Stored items
-- ==== Sys2Proof/Machine/Lines.lean ====
section
/-! DEFINITION. The local lines (sections 11.1 and 11.2) and the standing on the air that they show
(R125, R126). -/

namespace Sys2Proof.Machine

/-! ## Refusals (R194) -/

/-- A refused key action: the last refusal and the key-refusals counter. -/
def refuseKey (key : Nat) (fn : KeyFn) (r : KeyResult) (n : Node) : Node :=
  { n with
    lines :=
      { n.lines with
        lastRefusal := some { key := key, fn := fn, result := r }, refusals := satInc n.lines.refusals } }

/-- The function of key 1 to 8. -/
def Settings.keyFn (c : Settings) (key : Nat) : KeyFn := c.keyFns.getD (key - 1) .none

/-- A key refused under its own function. -/
def refuse (key : Nat) (r : Result) (n : Node) : Node :=
  refuseKey key (n.cfg.keyFn key) (.code r.code) n

/-! ## Key sampling (R193) -/

/-- A debouncer at a boundary with the sampled level. -/
def KeyState.sample (k : KeyState) (level : Bool) : KeyState :=
  if level = k.accepted then { k with stable := 0 }
  else if 10 ≤ k.stable + 1 then { accepted := level, stable := 0 }
  else { k with stable := k.stable + 1 }

/-- The debouncers after sampling the eight key inputs. -/
def sampledKeys (n : Node) : List KeyState :=
  List.zipWith KeyState.sample n.lines.keys n.pins.keys

/-- Every key input sampled: the keys pressed at this boundary, numbered 1 to 8, wait for their
functions. -/
def keySample (n : Node) : Node :=
  let ks := sampledKeys n
  let pressed :=
    (List.range 8).filter (fun i =>
      (ks.getD i .reset).accepted && !(n.lines.keys.getD i .reset).accepted)
  { n with lines := { n.lines with keys := ks, pressed := pressed.map (· + 1) } }

/-- The keys pressed at this boundary with a given function. -/
def Node.pressedWith (n : Node) (p : KeyFn → Bool) : List Nat :=
  n.lines.pressed.filter (fun k => p (n.cfg.keyFn k))

/-- The presses of a function have acted. -/
def clearPressed (p : KeyFn → Bool) (n : Node) : Node :=
  { n with lines := { n.lines with pressed := n.lines.pressed.filter (fun k => !p (n.cfg.keyFn k)) } }

/-- A key of function VOICE_OPEN whose accepted level is ACTIVE. -/
def Node.voiceAccepted (n : Node) (i : Nat) : Bool :=
  decide (n.cfg.keyFns.getD i .none = .voiceOpen) && (n.lines.keys.getD i .reset).accepted

/-- Some VOICE_OPEN key reported held has been released. -/
def Node.voiceReleaseDue (n : Node) : Bool :=
  (List.range 8).any (fun i => n.lines.voiceHeld.getD i false && !n.voiceAccepted i)

/-- The releases reported to the mixer. -/
def voiceRelease (n : Node) : Node :=
  { n with
    lines :=
      { n.lines with
        voiceHeld := (List.range 8).map (fun i => n.lines.voiceHeld.getD i false && n.voiceAccepted i) } }

/-- The presses of VOICE_OPEN keys reported to the mixer as held (R194, R53). -/
def voiceHold (n : Node) : Node :=
  clearPressed (fun f => decide (f = .voiceOpen))
    { n with
      lines := { n.lines with voiceHeld := (List.range 8).map (fun i => n.voiceAccepted i) } }

/-! ## The standing and its indications (R125, R126) -/

/-- The own claims table entry is WAITING. -/
def Node.ownWaiting (n : Node) : Bool :=
  match (n.air.claims.getD (n.cfg.number - 1) .empty).claim with
  | some c => decide (c.state = .waiting)
  | none => false

/-- The view in use: the own view at a LINK station and where no link station is present. -/
def Node.usesOwnView (n : Node) : Bool := n.cfg.roles.link || n.bus.linkStation.isNone

/-- The announced holder and level of the link station's last ROLLCALL. -/
def Node.announced (n : Node) : Option RollLink :=
  match n.bus.linkEntry with
  | some e => e.link
  | none => none

/-- The standing of R125. -/
def Node.standingNow (n : Node) : Standing :=
  let own := n.air.ownLevel
  if n.usesOwnView then
    match n.air.holder.kind with
    | .own => .holding
    | .peer => if own ≠ 0 ∧ own < n.air.holder.level then .preempted else .offAir
    | .alert => if own ≠ 0 ∧ own < n.air.holder.level then .preempted else .offAir
    | _ => .offAir
  else
    match n.announced with
    | none => .offAir
    | some l =>
      if own = 0 then .offAir
      else
        match l.holder with
        | .station k =>
          if k = n.cfg.number then .holding else if own < l.level then .preempted else .offAir
        | .alert _ => if own < l.level then .preempted else .offAir
        | _ => .offAir

/-- The waiting indication of R126. -/
def Node.waitingNow (n : Node) : Bool :=
  if n.usesOwnView then n.ownWaiting
  else decide (n.air.ownLevel ≠ 0) && decide (n.standingNow = .offAir)

/-- The alert-on-air indication of R126. -/
def Node.alertOnAirNow (n : Node) : Bool :=
  if n.usesOwnView then decide (n.air.holder.kind = .alert)
  else
    match n.announced with
    | some { holder := .alert _, .. } => true
    | _ => false

/-- The standing and indications worked out again; a change of standing is reported to the cue
engine (R100). -/
def refreshStanding (n : Node) : Node :=
  let st := n.standingNow
  { n with
    air :=
      { n.air with
        ownView := n.usesOwnView, standing := st, waiting := n.waitingNow, alertOnAir := n.alertOnAirNow },
    cue := if st = n.air.standing then n.cue else { n.cue with standing := some st } }

/-! ## Tallies (R195, R196) -/

/-- CALLER_WAITING. -/
def Node.callerWaiting (n : Node) : Bool :=
  if n.cfg.roles.phone then !n.phone.queue.isEmpty
  else if n.cfg.phoneStation = 0 then false
  else
    let e := n.bus.entry n.cfg.phoneStation
    e.present &&
      (match e.phone with
        | some p => !p.queue.isEmpty
        | none => false)

/-- LINK_FAULT. -/
def Node.tallyLinkFault (n : Node) : Bool :=
  if n.cfg.roles.link then n.linkFault
  else
    match n.announced with
    | some l => l.lost
    | none => true

/-- Whether an indication is lit. -/
def Node.lit (n : Node) : TallyFn → Bool
  | .none => false
  | .onAir => decide (n.air.standing = .holding)
  | .next => n.air.waiting
  | .alert => n.air.alertOnAir
  | .callerWaiting => n.callerWaiting
  | .callerOnAir => decide (n.take.ch1.state = .onAir) || decide (n.take.ch2.state = .onAir)
  | .silence => n.meters.studio.silent
  | .linkFault => n.tallyLinkFault
  | .busFault => decide (n.station = .duplicate) || decide (n.station = .unconfigured)

/-- The tallies of a SITE chip (R191): the site mode, the four contacts, and the reserve player IDLE in
RESERVE. -/
def Node.siteTallies (n : Node) : List Bool :=
  let s := n.site
  [decide (s.mode = .following), decide (s.mode = .concealing), decide (s.mode = .reserve)] ++
    s.contacts ++ [decide (s.mode = .reserve) && !s.reserve.playing]

/-- The levels of the eight outputs worked out anew (R195). An UNCONFIGURED site has them off (R192), any
other UNCONFIGURED station has them lit (R195, log 22). -/
def Node.pattern (n : Node) : List Bool :=
  match n.station with
  | .config => List.replicate 8 false
  | .unconfigured => List.replicate 8 (!n.badSite)
  | _ => if n.cfg.roles.site then n.siteTallies else n.cfg.tallyFns.map n.lit

/-- The staging pattern worked out (R196). -/
def restage (n : Node) : Node := { n with lines := { n.lines with staging := n.pattern } }

/-- What follows every change at once: the standing with its indications, and the staging pattern (R125,
R126, R196). -/
def Node.settled (n : Node) : Node := restage (refreshStanding n)

/-- The staging pattern applied to the eight outputs together (R196). -/
def tallyApply (n : Node) : Node := { n with lines := { n.lines with outputs := n.lines.staging } }

end Sys2Proof.Machine
end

WHAT TO DO: Print the records verbatim, stopping after the "own function. -/" line.

FINISHED EXERCISE:
-- ==== Sys2Proof/Machine/Lines.lean ====
section
/-! DEFINITION. The local lines (sections 11.1 and 11.2) and the standing on the air that they show
(R125, R126). -/

namespace Sys2Proof.Machine

/-! ## Refusals (R194) -/

/-- A refused key action: the last refusal and the key-refusals counter. -/
def refuseKey (key : Nat) (fn : KeyFn) (r : KeyResult) (n : Node) : Node :=
  { n with
    lines :=
      { n.lines with
        lastRefusal := some { key := key, fn := fn, result := r }, refusals := satInc n.lines.refusals } }

/-- The function of key 1 to 8. -/
def Settings.keyFn (c : Settings) (key : Nat) : KeyFn := c.keyFns.getD (key - 1) .none

/-- A key refused under its own function. -/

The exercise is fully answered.